Requirement » In the entries below, find the line with "open Sys2Proof Sys2Proof.Machine" and the line with "decode (.word 0x7C0004AC#32) = .ok .sync ∧". Reproduce those two lines and every line between them exactly, and nothing more.

◇ ◇ ◇ ◇

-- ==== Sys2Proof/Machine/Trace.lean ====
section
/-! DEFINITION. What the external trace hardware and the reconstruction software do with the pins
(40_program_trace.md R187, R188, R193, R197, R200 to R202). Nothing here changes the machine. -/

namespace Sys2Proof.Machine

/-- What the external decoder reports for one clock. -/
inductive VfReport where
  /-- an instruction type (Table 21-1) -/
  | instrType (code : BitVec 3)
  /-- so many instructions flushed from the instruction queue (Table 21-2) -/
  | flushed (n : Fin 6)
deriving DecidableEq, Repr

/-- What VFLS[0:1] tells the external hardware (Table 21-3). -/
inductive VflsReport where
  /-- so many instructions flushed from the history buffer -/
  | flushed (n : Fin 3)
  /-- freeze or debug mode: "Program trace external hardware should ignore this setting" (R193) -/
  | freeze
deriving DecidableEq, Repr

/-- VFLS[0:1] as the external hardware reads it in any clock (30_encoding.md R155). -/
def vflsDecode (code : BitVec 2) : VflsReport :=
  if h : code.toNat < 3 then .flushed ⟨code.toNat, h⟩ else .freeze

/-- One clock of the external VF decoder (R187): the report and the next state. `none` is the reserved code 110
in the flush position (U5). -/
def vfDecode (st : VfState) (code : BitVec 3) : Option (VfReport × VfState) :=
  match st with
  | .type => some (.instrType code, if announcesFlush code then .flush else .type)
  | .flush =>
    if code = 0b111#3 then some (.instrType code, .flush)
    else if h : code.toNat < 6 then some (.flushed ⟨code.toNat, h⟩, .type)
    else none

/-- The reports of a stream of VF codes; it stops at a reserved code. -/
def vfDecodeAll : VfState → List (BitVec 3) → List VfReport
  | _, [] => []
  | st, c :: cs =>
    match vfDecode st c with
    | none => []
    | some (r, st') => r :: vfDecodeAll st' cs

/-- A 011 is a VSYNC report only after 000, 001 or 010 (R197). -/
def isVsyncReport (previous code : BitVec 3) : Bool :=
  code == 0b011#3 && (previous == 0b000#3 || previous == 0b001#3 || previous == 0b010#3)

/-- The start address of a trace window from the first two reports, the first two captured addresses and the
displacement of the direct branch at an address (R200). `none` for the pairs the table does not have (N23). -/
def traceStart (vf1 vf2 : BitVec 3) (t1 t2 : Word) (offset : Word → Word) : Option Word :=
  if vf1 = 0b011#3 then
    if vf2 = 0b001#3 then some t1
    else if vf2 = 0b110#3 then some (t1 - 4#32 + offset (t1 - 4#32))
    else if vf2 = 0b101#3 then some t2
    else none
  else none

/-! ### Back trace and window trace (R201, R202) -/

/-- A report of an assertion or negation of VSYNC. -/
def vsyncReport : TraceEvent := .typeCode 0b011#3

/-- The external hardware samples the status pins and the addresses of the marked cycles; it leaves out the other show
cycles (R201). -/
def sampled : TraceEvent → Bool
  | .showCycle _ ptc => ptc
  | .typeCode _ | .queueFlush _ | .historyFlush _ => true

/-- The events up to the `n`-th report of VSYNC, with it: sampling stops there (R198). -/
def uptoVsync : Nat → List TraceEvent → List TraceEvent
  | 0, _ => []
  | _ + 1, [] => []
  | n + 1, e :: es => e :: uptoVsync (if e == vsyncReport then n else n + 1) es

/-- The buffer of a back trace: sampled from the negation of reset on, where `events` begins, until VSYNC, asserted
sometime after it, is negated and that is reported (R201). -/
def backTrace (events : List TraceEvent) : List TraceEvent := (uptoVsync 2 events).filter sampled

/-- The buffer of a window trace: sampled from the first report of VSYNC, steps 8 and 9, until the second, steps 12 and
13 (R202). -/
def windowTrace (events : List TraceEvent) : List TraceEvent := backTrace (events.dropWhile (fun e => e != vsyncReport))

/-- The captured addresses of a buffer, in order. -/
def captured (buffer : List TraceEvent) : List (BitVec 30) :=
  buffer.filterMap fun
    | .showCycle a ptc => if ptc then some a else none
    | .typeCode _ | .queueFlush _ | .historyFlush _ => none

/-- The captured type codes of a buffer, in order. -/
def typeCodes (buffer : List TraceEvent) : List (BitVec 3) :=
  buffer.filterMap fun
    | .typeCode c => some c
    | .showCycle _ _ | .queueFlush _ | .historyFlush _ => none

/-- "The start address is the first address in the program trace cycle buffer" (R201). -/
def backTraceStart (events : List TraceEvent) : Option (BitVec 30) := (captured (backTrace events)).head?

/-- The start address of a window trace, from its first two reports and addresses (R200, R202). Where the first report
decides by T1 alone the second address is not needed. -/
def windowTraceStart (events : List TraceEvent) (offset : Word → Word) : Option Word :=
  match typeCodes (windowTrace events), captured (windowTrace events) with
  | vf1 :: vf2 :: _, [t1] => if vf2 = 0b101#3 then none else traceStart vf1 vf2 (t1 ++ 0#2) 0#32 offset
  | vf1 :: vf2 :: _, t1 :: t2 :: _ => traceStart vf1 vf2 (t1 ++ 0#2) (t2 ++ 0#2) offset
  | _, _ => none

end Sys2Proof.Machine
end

◇ ◇ ◇ ◇

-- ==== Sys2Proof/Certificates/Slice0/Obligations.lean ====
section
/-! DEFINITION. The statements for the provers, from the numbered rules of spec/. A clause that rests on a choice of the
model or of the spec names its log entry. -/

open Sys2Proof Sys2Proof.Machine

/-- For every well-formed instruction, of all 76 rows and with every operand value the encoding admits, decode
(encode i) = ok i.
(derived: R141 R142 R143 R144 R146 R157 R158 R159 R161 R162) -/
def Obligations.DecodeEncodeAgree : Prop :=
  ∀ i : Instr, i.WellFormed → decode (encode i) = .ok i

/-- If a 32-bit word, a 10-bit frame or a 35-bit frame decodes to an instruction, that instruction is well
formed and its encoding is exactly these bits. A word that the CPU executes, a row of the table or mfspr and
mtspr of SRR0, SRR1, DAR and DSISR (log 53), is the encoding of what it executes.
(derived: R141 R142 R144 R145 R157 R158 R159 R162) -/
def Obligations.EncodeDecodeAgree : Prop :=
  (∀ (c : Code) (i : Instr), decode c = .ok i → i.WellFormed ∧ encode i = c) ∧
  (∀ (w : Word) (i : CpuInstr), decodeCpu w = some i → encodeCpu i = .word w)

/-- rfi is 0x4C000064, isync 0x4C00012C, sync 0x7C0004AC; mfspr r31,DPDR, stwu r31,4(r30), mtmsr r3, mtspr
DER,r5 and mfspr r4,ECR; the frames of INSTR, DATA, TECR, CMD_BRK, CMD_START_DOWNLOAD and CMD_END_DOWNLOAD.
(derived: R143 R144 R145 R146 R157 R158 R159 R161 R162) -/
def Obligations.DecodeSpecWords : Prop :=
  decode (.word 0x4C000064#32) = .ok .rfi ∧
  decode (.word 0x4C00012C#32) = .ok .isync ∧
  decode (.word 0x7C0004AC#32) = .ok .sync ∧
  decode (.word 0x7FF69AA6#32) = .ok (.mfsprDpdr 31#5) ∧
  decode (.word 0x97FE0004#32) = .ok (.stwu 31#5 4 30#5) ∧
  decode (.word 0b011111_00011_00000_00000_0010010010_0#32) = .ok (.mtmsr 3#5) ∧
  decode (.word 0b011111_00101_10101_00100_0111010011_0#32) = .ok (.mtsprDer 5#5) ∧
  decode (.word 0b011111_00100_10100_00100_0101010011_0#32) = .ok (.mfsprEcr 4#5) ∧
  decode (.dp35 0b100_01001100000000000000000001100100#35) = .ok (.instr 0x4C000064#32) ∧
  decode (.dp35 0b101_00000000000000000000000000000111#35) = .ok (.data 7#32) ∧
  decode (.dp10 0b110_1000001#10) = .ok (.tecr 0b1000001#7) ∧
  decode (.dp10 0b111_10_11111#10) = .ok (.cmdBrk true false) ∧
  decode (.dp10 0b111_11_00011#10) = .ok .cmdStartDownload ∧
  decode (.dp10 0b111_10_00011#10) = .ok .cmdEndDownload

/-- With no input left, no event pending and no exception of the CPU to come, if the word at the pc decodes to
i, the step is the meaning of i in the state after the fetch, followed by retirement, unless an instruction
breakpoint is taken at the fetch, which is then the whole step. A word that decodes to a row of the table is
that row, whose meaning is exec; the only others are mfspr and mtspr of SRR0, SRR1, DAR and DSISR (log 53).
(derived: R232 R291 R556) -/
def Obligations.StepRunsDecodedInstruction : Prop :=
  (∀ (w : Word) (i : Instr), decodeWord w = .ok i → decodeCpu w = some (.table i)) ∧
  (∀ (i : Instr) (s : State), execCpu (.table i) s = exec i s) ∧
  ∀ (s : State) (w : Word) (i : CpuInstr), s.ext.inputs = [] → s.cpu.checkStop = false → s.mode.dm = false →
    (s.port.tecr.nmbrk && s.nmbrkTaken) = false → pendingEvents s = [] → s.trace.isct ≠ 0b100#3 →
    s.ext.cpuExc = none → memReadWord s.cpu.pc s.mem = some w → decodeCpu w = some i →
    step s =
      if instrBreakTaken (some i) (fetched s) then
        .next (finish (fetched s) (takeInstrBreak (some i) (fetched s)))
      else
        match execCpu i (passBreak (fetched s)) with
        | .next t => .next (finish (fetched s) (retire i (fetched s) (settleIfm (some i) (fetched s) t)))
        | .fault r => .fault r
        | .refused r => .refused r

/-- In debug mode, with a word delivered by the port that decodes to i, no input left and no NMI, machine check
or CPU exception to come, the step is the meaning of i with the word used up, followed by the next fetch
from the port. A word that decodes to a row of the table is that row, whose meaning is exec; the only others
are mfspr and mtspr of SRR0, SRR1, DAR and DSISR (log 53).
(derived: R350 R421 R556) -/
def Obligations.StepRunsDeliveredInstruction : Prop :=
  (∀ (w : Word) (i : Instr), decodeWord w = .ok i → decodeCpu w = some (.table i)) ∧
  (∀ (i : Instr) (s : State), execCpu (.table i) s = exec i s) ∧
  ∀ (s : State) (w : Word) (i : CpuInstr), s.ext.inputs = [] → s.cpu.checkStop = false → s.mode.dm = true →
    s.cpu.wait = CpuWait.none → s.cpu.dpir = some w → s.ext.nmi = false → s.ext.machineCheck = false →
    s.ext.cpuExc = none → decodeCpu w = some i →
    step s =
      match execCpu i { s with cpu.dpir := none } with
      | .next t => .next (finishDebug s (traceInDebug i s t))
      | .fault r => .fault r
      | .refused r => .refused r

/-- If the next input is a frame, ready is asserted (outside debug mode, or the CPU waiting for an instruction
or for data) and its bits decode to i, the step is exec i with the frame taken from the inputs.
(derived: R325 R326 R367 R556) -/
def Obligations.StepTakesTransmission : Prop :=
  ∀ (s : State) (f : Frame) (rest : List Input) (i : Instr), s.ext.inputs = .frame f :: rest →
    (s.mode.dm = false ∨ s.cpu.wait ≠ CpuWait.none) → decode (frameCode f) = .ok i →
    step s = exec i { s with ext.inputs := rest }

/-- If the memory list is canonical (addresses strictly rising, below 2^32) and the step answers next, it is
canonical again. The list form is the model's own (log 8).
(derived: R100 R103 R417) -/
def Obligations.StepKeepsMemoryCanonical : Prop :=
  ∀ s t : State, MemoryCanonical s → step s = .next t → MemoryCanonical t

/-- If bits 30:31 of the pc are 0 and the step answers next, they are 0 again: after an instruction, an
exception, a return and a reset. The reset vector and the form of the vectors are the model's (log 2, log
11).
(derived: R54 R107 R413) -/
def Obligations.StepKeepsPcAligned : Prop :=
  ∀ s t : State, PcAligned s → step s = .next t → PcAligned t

◇ ◇ ◇ ◇

Written response »
open Sys2Proof Sys2Proof.Machine

/-- For every well-formed instruction, of all 76 rows and with every operand value the encoding admits, decode
(encode i) = ok i.
(derived: R141 R142 R143 R144 R146 R157 R158 R159 R161 R162) -/
def Obligations.DecodeEncodeAgree : Prop :=
  ∀ i : Instr, i.WellFormed → decode (encode i) = .ok i

/-- If a 32-bit word, a 10-bit frame or a 35-bit frame decodes to an instruction, that instruction is well
formed and its encoding is exactly these bits. A word that the CPU executes, a row of the table or mfspr and
mtspr of SRR0, SRR1, DAR and DSISR (log 53), is the encoding of what it executes.
(derived: R141 R142 R144 R145 R157 R158 R159 R162) -/
def Obligations.EncodeDecodeAgree : Prop :=
  (∀ (c : Code) (i : Instr), decode c = .ok i → i.WellFormed ∧ encode i = c) ∧
  (∀ (w : Word) (i : CpuInstr), decodeCpu w = some i → encodeCpu i = .word w)

/-- rfi is 0x4C000064, isync 0x4C00012C, sync 0x7C0004AC; mfspr r31,DPDR, stwu r31,4(r30), mtmsr r3, mtspr
DER,r5 and mfspr r4,ECR; the frames of INSTR, DATA, TECR, CMD_BRK, CMD_START_DOWNLOAD and CMD_END_DOWNLOAD.
(derived: R143 R144 R145 R146 R157 R158 R159 R161 R162) -/
def Obligations.DecodeSpecWords : Prop :=
  decode (.word 0x4C000064#32) = .ok .rfi ∧
  decode (.word 0x4C00012C#32) = .ok .isync ∧
  decode (.word 0x7C0004AC#32) = .ok .sync ∧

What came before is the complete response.